Господи, какой замечательный день! Прекрасное солнце! Прекрасный Город Ангелов! Улицы полны прекрасными людьми, его подданными! Прекрасная «Осборн энтерпрайсиз»! Прекрасная Фей Осборн! Все друзья прекрасны… может, не все, за исключением Эйба Зелкина. Эйб сам был прекрасным парнем, но через несколько часов их дружба могла кончиться. Майк сразу почувствовал вину, и его радостное лицо омрачила печаль.

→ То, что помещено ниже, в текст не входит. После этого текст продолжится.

/-- A request raised for the fill group of an address, if it lies in one, by an access of a task that is noted as parked (R270). -/
def State.askFill (s : State) (uid seq : Nat) (va : Word) : State :=
  match s.task? uid with
  | none => s
  | some t =>
    match s.fillGroup t.tenant (va.toNat / 64 * 64) with
    | none => s.onTask uid (fun t => t.park seq va none)
    | some (r, tok, l) =>
      let e := s.enqueueFill t.plot r tok l
      e.1.onTask uid (fun t => t.park seq va (if e.2 then none else some s.cycle))

/-- An access of a task that parks on an empty line raises a request for the line's fill group, if it has one, once for each
group (R270). -/
def State.raiseFill (s : State) (uid seq : Nat) (va : Word) : State :=
  match s.task? uid with
  | none => s
  | some t =>
    let group (a : Word) : Option (Nat × Nat × Nat) := s.fillGroup t.tenant (a.toNat / 64 * 64)
    if (Tab.get? t.q.parked seq).any (fun e => e.1.toNat / 64 == va.toNat / 64 || (group va).isSome && group e.1 == group va) then s
    else s.askFill uid seq va

/-! ## Loads perform (R192, R195, R199) -/

/-- The bytes of a load. -/
def LoadKind.bytes : LoadKind → Nat
  | .data _ vec code => if vec then regBytes code else 2 ^ code
  | .reg _ r code => if 64 ≤ r then regBytes code else 2 ^ code
  | .marker _ => 0

/-- Whether a load may perform before one ahead of it: different lines, one of them remote (R192). -/
def State.mayPass (s : State) (a b : LoadAcc) : Bool :=
  match a.kind, a.tgt, b.tgt with
  | .marker _, _, _ => false
  | _, .mem ps, .mem qs =>
    (ps.any (fun p => s.isRemote p.pa) || qs.any (fun p => s.isRemote p.pa)) &&
      !ps.any (fun p => (pieceLines p).any (fun l => qs.any (fun q => (pieceLines q).contains l)))
  | _, _, _ => false

/-- A load's data delivered to its entry or register: zeros with tag raw where it failed (R190). -/
def Task.deliver (t : Task) (kind : LoadKind) (bs : Option (List Byte)) : Task :=
  match kind with
  | .data id vec code =>
    let v : Vec := match bs with
      | none => 0
      | some bs => if vec then unpackReg code bs else BitVec.ofNat 1024 (leNat bs)
    let f (e : LoadData) : LoadData :=
      if e.id = id then { e with data := some v, tag := if bs.isNone then 0 else e.tag } else e
    { t with q := { t.q with ldata := t.q.ldata.map f } }
  | .reg id r code =>
    match bs with
    | none => t.fill id 0 0
    | some bs =>
      if 64 ≤ r then t.fill id (unpackReg code bs) (BitVec.ofNat 6 code) else t.fill id (BitVec.ofNat 1024 (leNat bs)) 0
  | .marker _ => t

/-- What the queues keep of an access beside its entries goes with it. -/
def Queues.forget (q : Queues) (seq : Nat) : Queues :=
  { q with
    gets := q.gets.filter (fun g => g.seq != seq)
    parked := Tab.erase q.parked seq
    consts := q.consts.filter (fun r => r.seq != seq) }

/-- A load leaves the queue with its data. -/
def Task.finishLoad (t : Task) (seq : Nat) (bs : Option (List Byte)) : Task :=
  match t.q.loads.find? (fun a => a.seq == seq && (match a.kind with | .marker _ => false | _ => true)) with
  | none => t
  | some a => ({ t with q := ({ t.q with loads := t.q.loads.filter (fun b => b != a) }).forget seq }).deliver a.kind bs

/-- The value and tag that a load into a register delivers. -/
def regData (r code : Nat) (bs : Option (List Byte)) : Vec × Tag :=
  match bs with
  | none => (0, 0)
  | some bs => if 64 ≤ r then (unpackReg code bs, BitVec.ofNat 6 code) else (BitVec.ofNat 1024 (leNat bs), 0)

/-- A load of a task finished; a register of a Yielded task is filled in its image (R89). -/
def State.finishLoad (s : State) (uid seq : Nat) (bs : Option (List Byte)) : State :=
  match s.task? uid with
  | none => s
  | some t =>
    if t.phase = .yielded then
      match t.q.loads.find? (fun a => a.seq == seq) with
      | some a =>
        let s1 := s.setTask uid { t with q := ({ t.q with loads := t.q.loads.filter (fun b => b != a) }).forget seq }
        match a.kind with
        | .reg id r code => s1.fillTask uid id (regData r code bs).1 (regData r code bs).2
        | _ => s1
      | none => s
    else s.setTask uid (t.finishLoad seq bs)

Внезапно он заметил, что его «понтиак» с опущенным верхом едет по Уэствуду, тротуары которого заполнены людьми. Но это были не его подданные, рукоплещущие ему в великий день. Они напоминали ему Эйба Зелкина, укоряющего Майка за предательство, за то, что он продал друга.
Честный Эйб. Кому, черт побери, нужна эта совесть с ее постоянными придирками, когда ваш друг — Честный Эйб?
И все же, как ни странно, если честно, то именно Зелкин бросил семена, которые проросли в этот день: разрыв между Зелкином и Барреттом, союз Барретта с Осборном. Он принялся отслеживать начало этой перемены, по кусочкам восстановил все, чтобы подготовиться к объяснению с Эйбом за ланчем.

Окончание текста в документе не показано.